* [Saved data entries]:
++++++++++
-- ==== Sys2Proof/Laws/Gig.lean ====
section
/-! SUPPORT. The frame of every gig instruction: when it has its effect, when its thread gives up the turn, and when it
traps. -/
namespace Sys2Proof.Machine

/-- A thread that may issue with its operands at hand executes a well-formed instruction. -/
theorem State.gigInstr_ready (s : State) (i : Instr) (srcs : List Nat) (release : Bool) (eff : State → State)
    (hw : i.wellFormed = true) (hr : s.gigReady srcs release = true) : s.gigInstr i srcs release eff = eff s := by
  simp only [State.gigReady, Bool.and_eq_true, List.all_eq_true, Bool.or_eq_true, Bool.not_eq_true',
    Option.isNone_iff_eq_none] at hr
  obtain ⟨⟨⟨⟨h1, h2⟩, h3⟩, h4⟩, h5⟩ := hr
  have ha : srcs.any (fun n => !(s.th.present (s.cycle (dieOf s.curThread)).toNat n)) = false := by
    simp only [List.any_eq_false, Bool.not_eq_true', Bool.not_eq_false]
    exact h2
  have hb : (release && !(s.th.accs.isEmpty)) = false := by
    rcases h3 with h | h <;> simp [h]
  simp only [State.gigInstr, State.gigWord, h1, ha, hb, hw, h4, h5, Bool.not_true, Bool.or_self, Bool.false_eq_true, if_false]

/-- A thread that is ready belongs to a running context. -/
theorem State.slotOf_of_ready (s : State) (srcs : List Nat) (release : Bool) (h : s.gigReady srcs release = true) :
    (s.slotOf s.curThread).isSome := by
  simp only [State.gigReady, Bool.and_eq_true] at h
  exact s.slotOf_of_free _ _ h.1.1.1.1

/-- A privileged instruction at level 1 has its effect. -/
theorem State.privileged_ready (s : State) (i : Instr) (srcs : List Nat) (eff : State → State)
    (hw : i.wellFormed = true) (hr : s.gigReady srcs false = true) (hl : s.th.level = true) :
    s.privileged i srcs eff = eff s := by
  rw [State.privileged, State.gigInstr_ready _ _ _ _ _ hw hr]
  simp [hl]

/-- A privileged instruction at level 0 traps ACCESS with SUB = PRIV and its own word (08 R228). -/
theorem State.privileged_user (s : State) (i : Instr) (srcs : List Nat) (eff : State → State)
    (hw : i.wellFormed = true) (hr : s.gigReady srcs false = true) (hl : s.th.level = false) :
    s.privileged i srcs eff = s.trapMe trapAccess subPriv (wordOf i) := by
  rw [State.privileged, State.gigInstr_ready _ _ _ _ _ hw hr]
  simp [hl]

end Sys2Proof.Machine
end

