/-- An answer of exec whose next state, if there is one, meets the invariant. -/
def outInv (o : Host.Outcome State Fault Refusal) : Prop := ∀ u, o = .next u → u.Inv
/-- A result whose state, if there is one, meets the invariant. -/
def okInv {ε : Type} (o : Except ε State) : Prop := ∀ u, o = .ok u → u.Inv
/-- An optional result whose state meets the invariant. -/
def someInv {α : Type} (o : Option (α × State)) : Prop := ∀ x u, o = some (x, u) → u.Inv
/-- What a turn comes to, with a state that meets the invariant. -/
def actInv (a : Act) : Prop := match a with
  | .state s => s.Inv
  | .word _ s => s.Inv
  | .junk _ s => s.Inv
theorem out_next {s : State} (h : s.Inv) : outInv (.next s) := fun _ e => by cases e; exact h
theorem out_fault (f : Fault) : outInv (.fault f) := fun _ e => by cases e
theorem ok_ok {ε : Type} {s : State} (h : s.Inv) : okInv (.ok s : Except ε State) := fun _ e => by cases e; exact h
theorem ok_error {ε : Type} (x : ε) : okInv (.error x : Except ε State) := fun _ e => by cases e
theorem ok_map {ε : Type} {r : Except ε State} {f : State → State} (h : okInv r) (hf : ∀ t, t.Inv → (f t).Inv) : okInv (r.map f) := by
  cases r with
  | error a => exact ok_error a
  | ok t => exact ok_ok (hf t (h t rfl))
theorem some_some {α : Type} {a : α} {s : State} (h : s.Inv) : someInv (some (a, s)) := fun _ _ e => by cases e; exact h
theorem some_none {α : Type} : someInv (none : Option (α × State)) := fun _ _ e => by cases e
theorem act_state {s : State} (h : s.Inv) : actInv (.state s) := h
theorem act_word {i : Instr} {s : State} (h : s.Inv) : actInv (.word i s) := h
theorem act_junk {w : BitVec 32} {s : State} (h : s.Inv) : actInv (.junk w s) := h
theorem inv_ite {c : Prop} [Decidable c] {a b : State} (ha : a.Inv) (hb : b.Inv) : (if c then a else b).Inv := by split <;> assumption
theorem inv_id {s : State} (h : s.Inv) : (id s).Inv := h
theorem inv_mem {s : State} (h : s.Inv) : s.mem.wf = true := h.1
theorem inv_fw {s : State} (h : s.Inv) : s.fw.ok = true := h.2
/-- The invariant speaks of memory and of the firmware alone. -/
theorem inv_upd (s : State) (x1 : List Turn) (x2 x3 : Nat) (x4 : StreamKind) (x5 : Nat) (x6 : SMap Pipe) (x7 : SMap Die)
    (x8 : SMap Partition) (x9 : List RelayWord) (x11 : List Nat) (x12 : SMap Gig) (x13 : SMap Coach) (x14 : List EvMsg)
    (x15 : List ChildWait) (x16 : List HeldSend) (x17 : SMap Launch) (x18 : Nat) (x19 : List Cached) (x20 : Portal)
    (x22 : List LinkWord) (x23 : List LinkNotice) :
    (State.mk x1 x2 x3 x4 x5 x6 x7 x8 x9 s.mem x11 x12 x13 x14 x15 x16 x17 x18 x19 x20 s.fw x22 x23).Inv ↔ s.Inv := Iff.rfl
theorem inv_mk (x1 : List Turn) (x2 x3 : Nat) (x4 : StreamKind) (x5 : Nat) (x6 : SMap Pipe) (x7 : SMap Die)
    (x8 : SMap Partition) (x9 : List RelayWord) (x10 : Memory) (x11 : List Nat) (x12 : SMap Gig) (x13 : SMap Coach) (x14 : List EvMsg)
    (x15 : List ChildWait) (x16 : List HeldSend) (x17 : SMap Launch) (x18 : Nat) (x19 : List Cached) (x20 : Portal)
    (x21 : Firmware) (x22 : List LinkWord) (x23 : List LinkNotice) :
    (State.mk x1 x2 x3 x4 x5 x6 x7 x8 x9 x10 x11 x12 x13 x14 x15 x16 x17 x18 x19 x20 x21 x22 x23).Inv ↔
      x10.wf = true ∧ x21.ok = true := Iff.rfl
theorem inv_snd {α : Type} {p : α × State} {a : α} {t : State} (e : p = (a, t)) (h : p.2.Inv) : t.Inv := by subst e; exact h
theorem inv_fst {α : Type} {p : State × α} {a : α} {t : State} (e : p = (t, a)) (h : p.1.Inv) : t.Inv := by subst e; exact h
theorem inv_ok {ε : Type} {p : Except ε State} {t : State} (e : p = .ok t) (h : okInv p) : t.Inv := h t e
theorem inv_next {p : Host.Outcome State Fault Refusal} {t : State} (e : p = .next t) (h : outInv p) : t.Inv := h t e
theorem inv_some {α : Type} {p : Option (α × State)} {a : α} {t : State} (e : p = some (a, t)) (h : someInv p) : t.Inv := h a t e
theorem inv_acts {p : Act} {t : State} (e : p = .state t) (h : actInv p) : t.Inv := by subst e; exact h
theorem inv_actw {p : Act} {t : State} {i : Instr} (e : p = .word i t) (h : actInv p) : t.Inv := by subst e; exact h
theorem inv_actj {p : Act} {t : State} {w : BitVec 32} (e : p = .junk w t) (h : actInv p) : t.Inv := by subst e; exact h
/-- A fold keeps the invariant where each of its steps does. -/
theorem foldl_inv {α : Type} (l : List α) (f : State → α → State) (s : State) (h : s.Inv)
    (hf : ∀ t a, t.Inv → (f t a).Inv) : (l.foldl f s).Inv := by
  induction l generalizing s with
  | nil => exact h
  | cons a l ih => exact ih _ (hf s a h)
theorem foldl_fst {α β : Type} (l : List α) (f : State × β → α → State × β) (s : State × β) (h : s.1.Inv)
    (hf : ∀ t a, t.1.Inv → (f t a).1.Inv) : (l.foldl f s).1.Inv := by
  induction l generalizing s with
  | nil => exact h
  | cons a l ih => exact ih _ (hf s a h)
theorem foldl_mem {α : Type} (l : List α) (f : Memory → α → Memory) (m : Memory) (h : m.wf = true)
    (hf : ∀ m a, m.wf = true → (f m a).wf = true) : (l.foldl f m).wf = true := by
  induction l generalizing m with
  | nil => exact h
  | cons a l ih => exact ih _ (hf m a h)
theorem copyPartial_wf (m : Memory) (src dst r : Nat) (h : m.wf = true) : (copyPartial m src dst r).wf = true := by
  unfold copyPartial copyPhys
  repeat' (first
    | with_reducible assumption
    | with_reducible apply Memory.wf_writeBytes
    | with_reducible apply Memory.wf_write
    | with_reducible apply foldl_mem
    | intro _)
theorem outerMemory_wf (m : Memory) (h : m.wf = true) : (outerMemory m).wf = true := Memory.wf_filter _ _ h
theorem tested_version {h : Health} {bad : List Nat} (e : h.version = 1) : (h.tested bad).version = 1 := e
/-- The bounds of the firmware, field by field. -/
theorem fw_ok_iff (f : Firmware) : f.ok = true ↔ f.own.ok = true ∧ f.capWatts ≤ 2800 ∧ f.seeds.length ≤ 64 ∧ f.rings.length ≤ 8192 ∧
    f.health.version = 1 := by
  simp [Firmware.ok, and_assoc]
theorem fw_mk (o : Own) (ac w : Bool) (cu im nx : List Byte) (tv : Nat) (ms : SMap (BitVec 384)) (lw le : Nat) (ce : Bool)
    (r : List BoxEntry) (nb : Nat) (h : Health) (mk : BitVec 16) (ho : Bool) (sd : List SeedRec) (dx dy dz : BitVec 2)
    (pk lu tc bt : BitVec 6) (cw : Nat) (eo : BitVec 8) (hf : BitVec 2) (cx : BitVec 16) (pw : Bool) :
    (Firmware.mk o ac w cu im nx tv ms lw le ce r nb h mk ho sd dx dy dz pk lu tc bt cw eo hf cx pw).ok = true ↔
      o.ok = true ∧ cw ≤ 2800 ∧ sd.length ≤ 64 ∧ r.length ≤ 8192 ∧ h.version = 1 := fw_ok_iff _
theorem fw_own {f : Firmware} (h : f.ok = true) : f.own.ok = true := ((fw_ok_iff f).1 h).1
theorem fw_cap {f : Firmware} (h : f.ok = true) : f.capWatts ≤ 2800 := ((fw_ok_iff f).1 h).2.1
theorem fw_seeds {f : Firmware} (h : f.ok = true) : f.seeds.length ≤ 64 := ((fw_ok_iff f).1 h).2.2.1
theorem fw_rings {f : Firmware} (h : f.ok = true) : f.rings.length ≤ 8192 := ((fw_ok_iff f).1 h).2.2.2.1
theorem fw_version {f : Firmware} (h : f.ok = true) : f.health.version = 1 := ((fw_ok_iff f).1 h).2.2.2.2
theorem take_le {α : Type} (n : Nat) (l : List α) : (l.take n).length ≤ n := by rw [List.length_take]; exact Nat.min_le_left _ _
theorem drop_le {α : Type} (n : Nat) (l : List α) : (l.drop (l.length - n)).length ≤ n := by rw [List.length_drop]; omega
theorem reset_inv : State.reset.Inv := ⟨by decide, by decide⟩
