-- ==== Sys2Proof/Laws/PerInstr.lean ====
section
/-! SUPPORT. One lemma per instruction: the family Encoding. -/
namespace Sys2Proof.Laws.Encoding

set_option linter.unusedSimpArgs false
set_option maxRecDepth 4000

/-- A well-formed instruction's word decodes, in its own stream, to that instruction. -/
def Statement (i : Instr) : Prop := i.wellFormed = true → ∀ x, encode i = some x → decode i.stream x = .ok i

/-- An instruction's statement follows from what its own word's fields decode to. -/
theorem of_fields {x : BitVec 32} {i : Instr} (he : encode i = some x)
    (h : decodeFields i.stream x = .ok i) : Statement i := by
  intro hw y hy
  rw [he] at hy
  cases hy
  simp [decode, h, hw]

theorem idle (w : BitVec 3) (n : BitVec 23) : Statement (.idle w n) :=
  of_fields rfl (by simp [Instr.stream, Instr.ctorIdx, decodeFields, decodeC, fld_ofNat, ofNat_cat, cat_div_hi, ofNat_cat_part, ofNat_cat_low, -BitVec.toNat_ofNat])

theorem add (w : BitVec 3) (d : BitVec 5) (a : BitVec 5) (b : BitVec 5) : Statement (.add w d a b) :=
  of_fields rfl (by simp [Instr.stream, Instr.ctorIdx, decodeFields, decodeC, fld_ofNat, ofNat_cat, cat_div_hi, ofNat_cat_part, ofNat_cat_low, -BitVec.toNat_ofNat])

theorem sub (w : BitVec 3) (d : BitVec 5) (a : BitVec 5) (b : BitVec 5) : Statement (.sub w d a b) :=
  of_fields rfl (by simp [Instr.stream, Instr.ctorIdx, decodeFields, decodeC, fld_ofNat, ofNat_cat, cat_div_hi, ofNat_cat_part, ofNat_cat_low, -BitVec.toNat_ofNat])

theorem and (w : BitVec 3) (d : BitVec 5) (a : BitVec 5) (b : BitVec 5) : Statement (.and w d a b) :=
  of_fields rfl (by simp [Instr.stream, Instr.ctorIdx, decodeFields, decodeC, fld_ofNat, ofNat_cat, cat_div_hi, ofNat_cat_part, ofNat_cat_low, -BitVec.toNat_ofNat])

theorem or (w : BitVec 3) (d : BitVec 5) (a : BitVec 5) (b : BitVec 5) : Statement (.or w d a b) :=
  of_fields rfl (by simp [Instr.stream, Instr.ctorIdx, decodeFields, decodeC, fld_ofNat, ofNat_cat, cat_div_hi, ofNat_cat_part, ofNat_cat_low, -BitVec.toNat_ofNat])

theorem xor (w : BitVec 3) (d : BitVec 5) (a : BitVec 5) (b : BitVec 5) : Statement (.xor w d a b) :=
  of_fields rfl (by simp [Instr.stream, Instr.ctorIdx, decodeFields, decodeC, fld_ofNat, ofNat_cat, cat_div_hi, ofNat_cat_part, ofNat_cat_low, -BitVec.toNat_ofNat])

theorem shl (w : BitVec 3) (d : BitVec 5) (a : BitVec 5) (b : BitVec 5) : Statement (.shl w d a b) :=
  of_fields rfl (by simp [Instr.stream, Instr.ctorIdx, decodeFields, decodeC, fld_ofNat, ofNat_cat, cat_div_hi, ofNat_cat_part, ofNat_cat_low, -BitVec.toNat_ofNat])

theorem shr (w : BitVec 3) (d : BitVec 5) (a : BitVec 5) (b : BitVec 5) : Statement (.shr w d a b) :=
  of_fields rfl (by simp [Instr.stream, Instr.ctorIdx, decodeFields, decodeC, fld_ofNat, ofNat_cat, cat_div_hi, ofNat_cat_part, ofNat_cat_low, -BitVec.toNat_ofNat])

theorem sra (w : BitVec 3) (d : BitVec 5) (a : BitVec 5) (b : BitVec 5) : Statement (.sra w d a b) :=
  of_fields rfl (by simp [Instr.stream, Instr.ctorIdx, decodeFields, decodeC, fld_ofNat, ofNat_cat, cat_div_hi, ofNat_cat_part, ofNat_cat_low, -BitVec.toNat_ofNat])

theorem mul (w : BitVec 3) (d : BitVec 5) (a : BitVec 5) (b : BitVec 5) : Statement (.mul w d a b) :=
  of_fields rfl (by simp [Instr.stream, Instr.ctorIdx, decodeFields, decodeC, fld_ofNat, ofNat_cat, cat_div_hi, ofNat_cat_part, ofNat_cat_low, -BitVec.toNat_ofNat])

theorem mulh (w : BitVec 3) (d : BitVec 5) (a : BitVec 5) (b : BitVec 5) : Statement (.mulh w d a b) :=
  of_fields rfl (by simp [Instr.stream, Instr.ctorIdx, decodeFields, decodeC, fld_ofNat, ofNat_cat, cat_div_hi, ofNat_cat_part, ofNat_cat_low, -BitVec.toNat_ofNat])

theorem mulhu (w : BitVec 3) (d : BitVec 5) (a : BitVec 5) (b : BitVec 5) : Statement (.mulhu w d a b) :=
  of_fields rfl (by simp [Instr.stream, Instr.ctorIdx, decodeFields, decodeC, fld_ofNat, ofNat_cat, cat_div_hi, ofNat_cat_part, ofNat_cat_low, -BitVec.toNat_ofNat])

theorem min (w : BitVec 3) (d : BitVec 5) (a : BitVec 5) (b : BitVec 5) : Statement (.min w d a b) :=
  of_fields rfl (by simp [Instr.stream, Instr.ctorIdx, decodeFields, decodeC, fld_ofNat, ofNat_cat, cat_div_hi, ofNat_cat_part, ofNat_cat_low, -BitVec.toNat_ofNat])

theorem max (w : BitVec 3) (d : BitVec 5) (a : BitVec 5) (b : BitVec 5) : Statement (.max w d a b) :=
  of_fields rfl (by simp [Instr.stream, Instr.ctorIdx, decodeFields, decodeC, fld_ofNat, ofNat_cat, cat_div_hi, ofNat_cat_part, ofNat_cat_low, -BitVec.toNat_ofNat])

theorem minu (w : BitVec 3) (d : BitVec 5) (a : BitVec 5) (b : BitVec 5) : Statement (.minu w d a b) :=
  of_fields rfl (by simp [Instr.stream, Instr.ctorIdx, decodeFields, decodeC, fld_ofNat, ofNat_cat, cat_div_hi, ofNat_cat_part, ofNat_cat_low, -BitVec.toNat_ofNat])

theorem maxu (w : BitVec 3) (d : BitVec 5) (a : BitVec 5) (b : BitVec 5) : Statement (.maxu w d a b) :=
  of_fields rfl (by simp [Instr.stream, Instr.ctorIdx, decodeFields, decodeC, fld_ofNat, ofNat_cat, cat_div_hi, ofNat_cat_part, ofNat_cat_low, -BitVec.toNat_ofNat])

theorem addi (w : BitVec 3) (d : BitVec 5) (a : BitVec 5) (i : BitVec 13) : Statement (.addi w d a i) :=
  of_fields rfl (by simp [Instr.stream, Instr.ctorIdx, decodeFields, decodeC, fld_ofNat, ofNat_cat, cat_div_hi, ofNat_cat_part, ofNat_cat_low, -BitVec.toNat_ofNat])

theorem andi (w : BitVec 3) (d : BitVec 5) (a : BitVec 5) (i : BitVec 13) : Statement (.andi w d a i) :=
  of_fields rfl (by simp [Instr.stream, Instr.ctorIdx, decodeFields, decodeC, fld_ofNat, ofNat_cat, cat_div_hi, ofNat_cat_part, ofNat_cat_low, -BitVec.toNat_ofNat])

theorem ori (w : BitVec 3) (d : BitVec 5) (a : BitVec 5) (i : BitVec 13) : Statement (.ori w d a i) :=
  of_fields rfl (by simp [Instr.stream, Instr.ctorIdx, decodeFields, decodeC, fld_ofNat, ofNat_cat, cat_div_hi, ofNat_cat_part, ofNat_cat_low, -BitVec.toNat_ofNat])

theorem xori (w : BitVec 3) (d : BitVec 5) (a : BitVec 5) (i : BitVec 13) : Statement (.xori w d a i) :=
  of_fields rfl (by simp [Instr.stream, Instr.ctorIdx, decodeFields, decodeC, fld_ofNat, ofNat_cat, cat_div_hi, ofNat_cat_part, ofNat_cat_low, -BitVec.toNat_ofNat])

theorem shli (w : BitVec 3) (d : BitVec 5) (a : BitVec 5) (i : BitVec 6) : Statement (.shli w d a i) :=
  of_fields rfl (by simp [Instr.stream, Instr.ctorIdx, decodeFields, decodeC, fld_ofNat, ofNat_cat, cat_div_hi, ofNat_cat_part, ofNat_cat_low, -BitVec.toNat_ofNat])

theorem shri (w : BitVec 3) (d : BitVec 5) (a : BitVec 5) (i : BitVec 6) : Statement (.shri w d a i) :=
  of_fields rfl (by simp [Instr.stream, Instr.ctorIdx, decodeFields, decodeC, fld_ofNat, ofNat_cat, cat_div_hi, ofNat_cat_part, ofNat_cat_low, -BitVec.toNat_ofNat])

theorem srai (w : BitVec 3) (d : BitVec 5) (a : BitVec 5) (i : BitVec 6) : Statement (.srai w d a i) :=
  of_fields rfl (by simp [Instr.stream, Instr.ctorIdx, decodeFields, decodeC, fld_ofNat, ofNat_cat, cat_div_hi, ofNat_cat_part, ofNat_cat_low, -BitVec.toNat_ofNat])

theorem li (w : BitVec 3) (d : BitVec 5) (i : BitVec 18) : Statement (.li w d i) :=
  of_fields rfl (by simp [Instr.stream, Instr.ctorIdx, decodeFields, decodeC, fld_ofNat, ofNat_cat, cat_div_hi, ofNat_cat_part, ofNat_cat_low, -BitVec.toNat_ofNat])

theorem lui (w : BitVec 3) (d : BitVec 5) (i : BitVec 18) : Statement (.lui w d i) :=
  of_fields rfl (by simp [Instr.stream, Instr.ctorIdx, decodeFields, decodeC, fld_ofNat, ofNat_cat, cat_div_hi, ofNat_cat_part, ofNat_cat_low, -BitVec.toNat_ofNat])

theorem cmp (w : BitVec 3) (p : BitVec 3) (a : BitVec 5) (b : BitVec 5) (c : BitVec 3) : Statement (.cmp w p a b c) :=
  of_fields rfl (by simp [Instr.stream, Instr.ctorIdx, decodeFields, decodeC, fld_ofNat, ofNat_cat, cat_div_hi, ofNat_cat_part, ofNat_cat_low, -BitVec.toNat_ofNat])

theorem cmpi (w : BitVec 3) (p : BitVec 3) (a : BitVec 5) (c : BitVec 3) (i : BitVec 12) : Statement (.cmpi w p a c i) :=
  of_fields rfl (by simp [Instr.stream, Instr.ctorIdx, decodeFields, decodeC, fld_ofNat, ofNat_cat, cat_div_hi, ofNat_cat_part, ofNat_cat_low, -BitVec.toNat_ofNat])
++++++++++
* [How to complete this task]: The expected answer is an exact copy of the lines above, beginning at the line with "((fw_ok_iff f).1 h).2.1" and ending at the line with "((fw_ok_iff f).1 h).2.2.2.2", with both ends in.

* [Reply]:
theorem fw_cap {f : Firmware} (h : f.ok = true) : f.capWatts ≤ 2800 := ((fw_ok_iff f).1 h).2.1
theorem fw_seeds {f : Firmware} (h : f.ok = true) : f.seeds.length ≤ 64 := ((fw_ok_iff f).1 h).2.2.1
theorem fw_rings {f : Firmware} (h : f.ok = true) : f.rings.length ≤ 8192 := ((fw_ok_iff f).1 h).2.2.2.1
theorem fw_version {f : Firmware} (h : f.ok = true) : f.health.version = 1 := ((fw_ok_iff f).1 h).2.2.2.2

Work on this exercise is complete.